How can you tell if a hood is indeed ram air? 1969-1970


----------



## 67/04gto (Jan 15, 2005)

if the scoopes are open


----------



## jetstang (Nov 5, 2008)

Isn't there a box or plate that seals against the foam on the air cleaner that mounts to the underside of the hood. Scoops are just inserts, so any hood could be ram air it just being open was the case.


----------



## Thefrisbee (May 8, 2010)

jetstang said:


> Isn't there a box or plate that seals against the foam on the air cleaner that mounts to the underside of the hood. Scoops are just inserts, so any hood could be ram air it just being open was the case.


Hrmm.. okay. I'm new to GTOs so I'm not positive whats what. I had someone tell me on an auction that I'm running that my hood wasn't a Ram Air. 

Here are some pictures. Any help would be extremely appreciated. Here's a picture.


----------



## jetstang (Nov 5, 2008)

That looks like my hood, and mines not ram air.


----------



## Thefrisbee (May 8, 2010)

Awesome, your being very helpful. 

Could you look at this hood and tell me what the difference is? It appears I have all the bolt hole that this one does. Would the one in the link not be a ram air aswell?

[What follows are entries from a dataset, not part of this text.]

-- ==== Sys2Proof/Decode.lean ====
section
/-! DEFINITION. Decoding of Soras words (R59 to R73) and Melwen words (R191, R193), and after it the encoder. Every word is
decoded: a word no row owns, or one whose operand fields the rules forbid, is rejected by name. The Melwen half is marked noncomputable for one reason only: the compiler's object header numbers at
most 244 constructors with fields, and the table has more; the kernel evaluates these definitions like any other. -/

namespace Sys2Proof

/-- Bits `lo + n - 1` to `lo` of a word (R3). -/
def fld (x : BitVec 32) (lo n : Nat) : BitVec n := x.extractLsb' lo n

/-- The words of S major code 0x01. -/
def decS01 (x : BitVec 32) : Option Instr :=
  if fld x 0 6 = 0x0#6 then some (.add (fld x 23 3) (fld x 21 2) (fld x 16 5) (fld x 11 5) (fld x 6 5)) else
  if fld x 0 6 = 0x1#6 then some (.sub (fld x 23 3) (fld x 21 2) (fld x 16 5) (fld x 11 5) (fld x 6 5)) else
  if fld x 0 6 = 0x2#6 then some (.and (fld x 23 3) (fld x 21 2) (fld x 16 5) (fld x 11 5) (fld x 6 5)) else
  if fld x 0 6 = 0x3#6 then some (.or (fld x 23 3) (fld x 21 2) (fld x 16 5) (fld x 11 5) (fld x 6 5)) else
  if fld x 0 6 = 0x4#6 then some (.xor (fld x 23 3) (fld x 21 2) (fld x 16 5) (fld x 11 5) (fld x 6 5)) else
  if fld x 0 6 = 0x5#6 then some (.andn (fld x 23 3) (fld x 21 2) (fld x 16 5) (fld x 11 5) (fld x 6 5)) else
  if fld x 0 6 = 0x6#6 then some (.orn (fld x 23 3) (fld x 21 2) (fld x 16 5) (fld x 11 5) (fld x 6 5)) else
  if fld x 0 6 = 0x7#6 then some (.shl (fld x 23 3) (fld x 21 2) (fld x 16 5) (fld x 11 5) (fld x 6 5)) else
  if fld x 0 6 = 0x8#6 then some (.shr (fld x 23 3) (fld x 21 2) (fld x 16 5) (fld x 11 5) (fld x 6 5)) else
  if fld x 0 6 = 0x9#6 then some (.sar (fld x 23 3) (fld x 21 2) (fld x 16 5) (fld x 11 5) (fld x 6 5)) else
  if fld x 0 6 = 0xA#6 then some (.rol (fld x 23 3) (fld x 21 2) (fld x 16 5) (fld x 11 5) (fld x 6 5)) else
  if fld x 0 6 = 0xB#6 then some (.ror (fld x 23 3) (fld x 21 2) (fld x 16 5) (fld x 11 5) (fld x 6 5)) else
  if fld x 0 6 = 0xC#6 then some (.mul (fld x 23 3) (fld x 21 2) (fld x 16 5) (fld x 11 5) (fld x 6 5)) else
  if fld x 0 6 = 0xD#6 then some (.mulh (fld x 23 3) (fld x 21 2) (fld x 16 5) (fld x 11 5) (fld x 6 5)) else
  if fld x 0 6 = 0xE#6 then some (.mulhu (fld x 23 3) (fld x 21 2) (fld x 16 5) (fld x 11 5) (fld x 6 5)) else
  if fld x 0 6 = 0xF#6 then some (.div (fld x 23 3) (fld x 21 2) (fld x 16 5) (fld x 11 5) (fld x 6 5)) else
  if fld x 0 6 = 0x10#6 then some (.divu (fld x 23 3) (fld x 21 2) (fld x 16 5) (fld x 11 5) (fld x 6 5)) else
  if fld x 0 6 = 0x11#6 then some (.rem (fld x 23 3) (fld x 21 2) (fld x 16 5) (fld x 11 5) (fld x 6 5)) else
  if fld x 0 6 = 0x12#6 then some (.remu (fld x 23 3) (fld x 21 2) (fld x 16 5) (fld x 11 5) (fld x 6 5)) else
  if fld x 0 6 = 0x13#6 then some (.min (fld x 23 3) (fld x 21 2) (fld x 16 5) (fld x 11 5) (fld x 6 5)) else
  if fld x 0 6 = 0x14#6 then some (.max (fld x 23 3) (fld x 21 2) (fld x 16 5) (fld x 11 5) (fld x 6 5)) else
  if fld x 0 6 = 0x15#6 then some (.minu (fld x 23 3) (fld x 21 2) (fld x 16 5) (fld x 11 5) (fld x 6 5)) else
  if fld x 0 6 = 0x16#6 then some (.maxu (fld x 23 3) (fld x 21 2) (fld x 16 5) (fld x 11 5) (fld x 6 5)) else
  if fld x 0 6 = 0x17#6 then some (.ceq (fld x 23 3) (fld x 21 2) (fld x 16 5) (fld x 11 5) (fld x 6 5)) else
  if fld x 0 6 = 0x18#6 then some (.cne (fld x 23 3) (fld x 21 2) (fld x 16 5) (fld x 11 5) (fld x 6 5)) else
  if fld x 0 6 = 0x19#6 then some (.clt (fld x 23 3) (fld x 21 2) (fld x 16 5) (fld x 11 5) (fld x 6 5)) else
  if fld x 0 6 = 0x1A#6 then some (.cltu (fld x 23 3) (fld x 21 2) (fld x 16 5) (fld x 11 5) (fld x 6 5)) else
  if fld x 0 6 = 0x1B#6 then some (.cle (fld x 23 3) (fld x 21 2) (fld x 16 5) (fld x 11 5) (fld x 6 5)) else
  if fld x 0 6 = 0x1C#6 then some (.cleu (fld x 23 3) (fld x 21 2) (fld x 16 5) (fld x 11 5) (fld x 6 5)) else
  if fld x 0 6 = 0x1D#6 then some (.sel (fld x 23 3) (fld x 21 2) (fld x 16 5) (fld x 11 5) (fld x 6 5)) else
  if fld x 0 6 = 0x1E#6 ∧ fld x 6 5 = 0x1F#5 then some (.clz (fld x 23 3) (fld x 21 2) (fld x 16 5) (fld x 11 5)) else
  if fld x 0 6 = 0x1F#6 ∧ fld x 6 5 = 0x1F#5 then some (.ctz (fld x 23 3) (fld x 21 2) (fld x 16 5) (fld x 11 5)) else
  if fld x 0 6 = 0x20#6 ∧ fld x 6 5 = 0x1F#5 then some (.popc (fld x 23 3) (fld x 21 2) (fld x 16 5) (fld x 11 5)) else
  if fld x 0 6 = 0x21#6 ∧ fld x 6 5 = 0x1F#5 then some (.brev (fld x 23 3) (fld x 21 2) (fld x 16 5) (fld x 11 5)) else
  if fld x 0 6 = 0x22#6 ∧ fld x 6 5 = 0x1F#5 then some (.bswap (fld x 23 3) (fld x 21 2) (fld x 16 5) (fld x 11 5)) else
  if fld x 0 6 = 0x23#6 ∧ fld x 6 5 = 0x1F#5 then some (.mov (fld x 23 3) (fld x 21 2) (fld x 16 5) (fld x 11 5)) else
  none

/-- The words of S major code 0x02. -/
def decS02 (x : BitVec 32) : Option Instr :=
  some (.addi (fld x 23 3) (fld x 21 2) (fld x 16 5) (fld x 11 5) (fld x 0 11))

/-- The words of S major code 0x03. -/
def decS03 (x : BitVec 32) : Option Instr :=
  some (.andi (fld x 23 3) (fld x 21 2) (fld x 16 5) (fld x 11 5) (fld x 0 11))

/-- The words of S major code 0x04. -/
def decS04 (x : BitVec 32) : Option Instr :=
  some (.ori (fld x 23 3) (fld x 21 2) (fld x 16 5) (fld x 11 5) (fld x 0 11))

/-- The words of S major code 0x05. -/
def decS05 (x : BitVec 32) : Option Instr :=
  some (.xori (fld x 23 3) (fld x 21 2) (fld x 16 5) (fld x 11 5) (fld x 0 11))

/-- The words of S major code 0x06. -/
def decS06 (x : BitVec 32) : Option Instr :=
  if fld x 6 5 = 0x0#5 then some (.shli (fld x 23 3) (fld x 21 2) (fld x 16 5) (fld x 11 5) (fld x 0 6)) else
  if fld x 6 5 = 0x8#5 then some (.shri (fld x 23 3) (fld x 21 2) (fld x 16 5) (fld x 11 5) (fld x 0 6)) else
  if fld x 6 5 = 0x10#5 then some (.sari (fld x 23 3) (fld x 21 2) (fld x 16 5) (fld x 11 5) (fld x 0 6)) else
  if fld x 6 5 = 0x18#5 then some (.roli (fld x 23 3) (fld x 21 2) (fld x 16 5) (fld x 11 5) (fld x 0 6)) else
  none

/-- The words of S major code 0x07. -/
def decS07 (x : BitVec 32) : Option Instr :=
  some (.ceqi (fld x 23 3) (fld x 21 2) (fld x 16 5) (fld x 11 5) (fld x 0 11))

/-- The words of S major code 0x08. -/
def decS08 (x : BitVec 32) : Option Instr :=
  some (.clti (fld x 23 3) (fld x 21 2) (fld x 16 5) (fld x 11 5) (fld x 0 11))

/-- The words of S major code 0x09. -/
def decS09 (x : BitVec 32) : Option Instr :=
  some (.cltui (fld x 23 3) (fld x 21 2) (fld x 16 5) (fld x 11 5) (fld x 0 11))

/-- The words of S major code 0x0A. -/
def decS0A (x : BitVec 32) : Option Instr :=
  if fld x 21 2 = 0x0#2 then some (.bfx (fld x 23 3) (fld x 16 5) (fld x 11 5) (fld x 5 6) (fld x 0 5)) else
  none

/-- The words of S major code 0x0B. -/
def decS0B (x : BitVec 32) : Option Instr :=
  if fld x 21 2 = 0x0#2 then some (.bfi (fld x 23 3) (fld x 16 5) (fld x 11 5) (fld x 5 6) (fld x 0 5)) else
  none

/-- The words of S major code 0x0C. -/
def decS0C (x : BitVec 32) : Option Instr :=
  if fld x 21 2 = 0x0#2 then some (.ldk (fld x 23 3) (fld x 16 5) (fld x 0 16)) else
  none

/-- The words of S major code 0x0D. -/
def decS0D (x : BitVec 32) : Option Instr :=
  if fld x 21 2 = 0x0#2 then some (.ldkh (fld x 23 3) (fld x 16 5) (fld x 0 16)) else
  none

/-- The words of S major code 0x0E. -/
def decS0E (x : BitVec 32) : Option Instr :=
  if fld x 21 2 = 0x0#2 then some (.adpc (fld x 23 3) (fld x 16 5) (fld x 0 16)) else
  none

/-- The words of S major code 0x0F. -/
def decS0F (x : BitVec 32) : Option Instr :=
  if fld x 0 6 = 0x0#6 ∧ fld x 21 2 = 0x0#2 then some (.padd (fld x 23 3) (fld x 16 5) (fld x 11 5) (fld x 6 5)) else
  if fld x 0 6 = 0x1#6 ∧ fld x 21 2 = 0x0#2 then some (.padde (fld x 23 3) (fld x 16 5) (fld x 11 5) (fld x 6 5)) else
  if fld x 0 6 = 0x2#6 ∧ fld x 21 2 = 0x0#2 then some (.psube (fld x 23 3) (fld x 16 5) (fld x 11 5) (fld x 6 5)) else
  if fld x 0 6 = 0x3#6 ∧ fld x 21 2 = 0x0#2 then some (.pfmt (fld x 23 3) (fld x 16 5) (fld x 11 5) (fld x 6 5)) else
  if fld x 0 6 = 0x4#6 ∧ fld x 6 5 = 0x1F#5 ∧ fld x 21 2 = 0x0#2 then some (.pgetf (fld x 23 3) (fld x 16 5) (fld x 11 5)) else
  if fld x 0 6 = 0x5#6 ∧ fld x 6 5 = 0x1F#5 ∧ fld x 21 2 = 0x0#2 then some (.pgetb (fld x 23 3) (fld x 16 5) (fld x 11 5)) else
  if fld x 0 6 = 0x6#6 ∧ fld x 21 2 = 0x0#2 then some (.pset (fld x 23 3) (fld x 16 5) (fld x 11 5) (fld x 6 5)) else
  if fld x 0 6 = 0x7#6 ∧ fld x 16 5 = 0x1F#5 ∧ fld x 21 2 = 0x0#2 then some (.pstr (fld x 23 3) (fld x 11 5) (fld x 6 5)) else
  if fld x 0 6 = 0x8#6 ∧ fld x 6 5 = 0x1F#5 ∧ fld x 21 2 = 0x0#2 then some (.pgeta (fld x 23 3) (fld x 16 5) (fld x 11 5)) else
  none

/-- The words of S major code 0x10. -/
def decS10 (x : BitVec 32) : Option Instr :=
  if fld x 21 2 = 0x0#2 then some (.paddi (fld x 23 3) (fld x 16 5) (fld x 11 5) (fld x 0 11)) else
  none

/-- The words of S major code 0x11. -/
def decS11 (x : BitVec 32) : Option Instr :=
  some (.br (fld x 23 3) (fld x 20 3) (fld x 15 5) (fld x 0 15))

/-- The words of S major code 0x12. -/
def decS12 (x : BitVec 32) : Option Instr :=
  some (.jmp (fld x 23 3) (fld x 0 23))

/-- The words of S major code 0x13. -/
def decS13 (x : BitVec 32) : Option Instr :=
  some (.call (fld x 23 3) (fld x 0 23))

/-- The words of S major code 0x14. -/
def decS14 (x : BitVec 32) : Option Instr :=
  if fld x 0 11 = 0x7C0#11 ∧ fld x 16 7 = 0x1F#7 then some (.jmpi (fld x 23 3) (fld x 11 5)) else
  if fld x 0 11 = 0x7C1#11 ∧ fld x 16 7 = 0x1F#7 then some (.calli (fld x 23 3) (fld x 11 5)) else
  if fld x 0 11 = 0x7C2#11 ∧ fld x 11 5 = 0x1F#5 ∧ fld x 16 7 = 0x1F#7 then some (.ret (fld x 23 3)) else
  none

/-- The words of S major code 0x15. -/
def decS15 (x : BitVec 32) : Option Instr :=
  if fld x 20 3 = 0x0#3 then some (.loop (fld x 23 3) (fld x 15 5) (fld x 0 15)) else
  none

/-- The words of S major code 0x16. -/
def decS16 (x : BitVec 32) : Option Instr :=
  if fld x 16 7 = 0x1F#7 then some (.rep (fld x 23 3) (fld x 11 5) (fld x 0 11)) else
  none

/-- The words of S major code 0x17. -/
def decS17 (x : BitVec 32) : Option Instr :=
  if fld x 0 6 = 0x0#6 ∧ fld x 21 2 = 0x0#2 then some (.start (fld x 23 3) (fld x 16 5) (fld x 11 5) (fld x 6 5)) else
  if fld x 0 6 = 0x1#6 ∧ fld x 6 5 = 0x1F#5 ∧ fld x 11 5 = 0x1F#5 ∧ fld x 16 5 = 0x1F#5 ∧ fld x 21 2 = 0x0#2 then some (.halt (fld x 23 3)) else
  if fld x 0 6 = 0x2#6 ∧ fld x 6 5 = 0x1F#5 ∧ fld x 16 5 = 0x1F#5 ∧ fld x 21 2 = 0x0#2 then some (.joinh (fld x 23 3) (fld x 11 5)) else
  if fld x 0 6 = 0x3#6 ∧ fld x 6 5 = 0x1F#5 ∧ fld x 11 5 = 0x1F#5 ∧ fld x 16 5 = 0x1F#5 ∧ fld x 21 2 = 0x0#2 then some (.yield (fld x 23 3)) else
  if fld x 0 6 = 0x4#6 ∧ fld x 21 2 = 0x0#2 then some (.saveh (fld x 23 3) (fld x 16 5) (fld x 11 5) (fld x 6 5)) else
  if fld x 0 6 = 0x5#6 ∧ fld x 21 2 = 0x0#2 then some (.loadh (fld x 23 3) (fld x 16 5) (fld x 11 5) (fld x 6 5)) else
  if fld x 0 6 = 0x6#6 ∧ fld x 6 5 = 0x1F#5 ∧ fld x 21 2 = 0x0#2 then some (.resumeh (fld x 23 3) (fld x 16 5) (fld x 11 5)) else
  if fld x 0 6 = 0x7#6 ∧ fld x 6 5 = 0x1F#5 ∧ fld x 21 2 = 0x0#2 then some (.killh (fld x 23 3) (fld x 16 5) (fld x 11 5)) else
  if fld x 0 6 = 0x8#6 ∧ fld x 6 5 = 0x1F#5 ∧ fld x 21 2 = 0x0#2 then some (.hstat (fld x 23 3) (fld x 16 5) (fld x 11 5)) else
  if fld x 0 6 = 0x9#6 ∧ fld x 6 5 = 0x1F#5 ∧ fld x 11 5 = 0x1F#5 ∧ fld x 16 5 = 0x1F#5 ∧ fld x 21 2 = 0x0#2 then some (.upret (fld x 23 3)) else
  none

/-- The words of S major code 0x18. -/
def decS18 (x : BitVec 32) : Option Instr :=
  if fld x 0 6 = 0x0#6 ∧ fld x 6 5 = 0x1F#5 ∧ fld x 11 5 = 0x1F#5 ∧ fld x 16 5 = 0x1F#5 ∧ fld x 21 2 = 0x0#2 then some (.nop (fld x 23 3)) else
  if fld x 0 6 = 0x1#6 ∧ fld x 6 5 = 0x1F#5 ∧ fld x 16 5 = 0x1F#5 ∧ fld x 21 2 = 0x0#2 then some (.trap (fld x 23 3) (fld x 11 5)) else
  if fld x 0 6 = 0x2#6 ∧ fld x 6 5 = 0x1F#5 ∧ fld x 11 5 = 0x1F#5 ∧ fld x 16 5 = 0x1F#5 ∧ fld x 21 2 = 0x0#2 then some (.eret (fld x 23 3)) else
  if fld x 0 6 = 0x3#6 ∧ fld x 6 5 = 0x1F#5 ∧ fld x 21 2 = 0x0#2 then some (.gets (fld x 23 3) (fld x 16 5) (fld x 11 5)) else
  if fld x 0 6 = 0x4#6 ∧ fld x 16 5 = 0x1F#5 ∧ fld x 21 2 = 0x0#2 then some (.puts (fld x 23 3) (fld x 11 5) (fld x 6 5)) else
  if fld x 0 6 = 0x5#6 ∧ fld x 6 5 = 0x1F#5 ∧ fld x 16 5 = 0x1F#5 ∧ fld x 21 2 = 0x0#2 then some (.fence (fld x 23 3) (fld x 11 5)) else
  if fld x 0 6 = 0x6#6 ∧ fld x 6 5 = 0x1F#5 ∧ fld x 11 5 = 0x1F#5 ∧ fld x 16 5 = 0x1F#5 ∧ fld x 21 2 = 0x0#2 then some (.ifence (fld x 23 3)) else
  if fld x 0 6 = 0x7#6 ∧ fld x 21 2 = 0x0#2 then some (.waita (fld x 23 3) (fld x 16 5) (fld x 11 5) (fld x 6 5)) else
  if fld x 0 6 = 0x8#6 ∧ fld x 16 5 = 0x1F#5 ∧ fld x 21 2 = 0x0#2 then some (.fflag (fld x 23 3) (fld x 11 5) (fld x 6 5)) else
  if fld x 0 6 = 0x9#6 ∧ fld x 6 5 = 0x1F#5 ∧ fld x 11 5 = 0x1F#5 ∧ fld x 16 5 = 0x1F#5 ∧ fld x 21 2 = 0x0#2 then some (.brk (fld x 23 3)) else
  if fld x 0 6 = 0xA#6 ∧ fld x 6 5 = 0x1F#5 ∧ fld x 11 5 = 0x1F#5 ∧ fld x 21 2 = 0x0#2 then some (.sleepr (fld x 23 3) (fld x 16 5)) else
  if fld x 0 6 = 0xB#6 ∧ fld x 16 5 = 0x1F#5 ∧ fld x 21 2 = 0x0#2 then some (.tinv (fld x 23 3) (fld x 11 5) (fld x 6 5)) else
  none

1969-1970 GM original gto ram air hood: eBay Motors (item 260585333750 end time Jun-12-10 01:34:30 PDT)


----------



## even steven (Feb 27, 2009)

frisbee,the hood you have is not a ram air hood because the ram air hood has modifications on the underside of the bracing.i know this because i added the ram air system on my regular hood and i had to cut the under bracing to fit the ram air scoops.hope this helps.


----------



## jetstang (Nov 5, 2008)

That one has the under bracing next to the scoop and back cut out.


----------



## ChromeCoach10 (Oct 26, 2008)

For what it's worth, it looks as though that hood had a factory hood-tach at one time or another.


----------



## GTO JUDGE (May 14, 2005)

To make the hood ram air there has to be some fabrication to the bracing to accept the hood plate. If the bracing has been cut away and hood plate not installed it may compromise the structure of the hood. The pic is that of a standard hood.

You can make your hood ram air by modifying it for a few dollars. You can purchase a template for about 50.00 that will make the job easier.


----------



## 68greengoat (Sep 15, 2005)

Just an FYI, he sold his hood. This, however, is good info for others.....


----------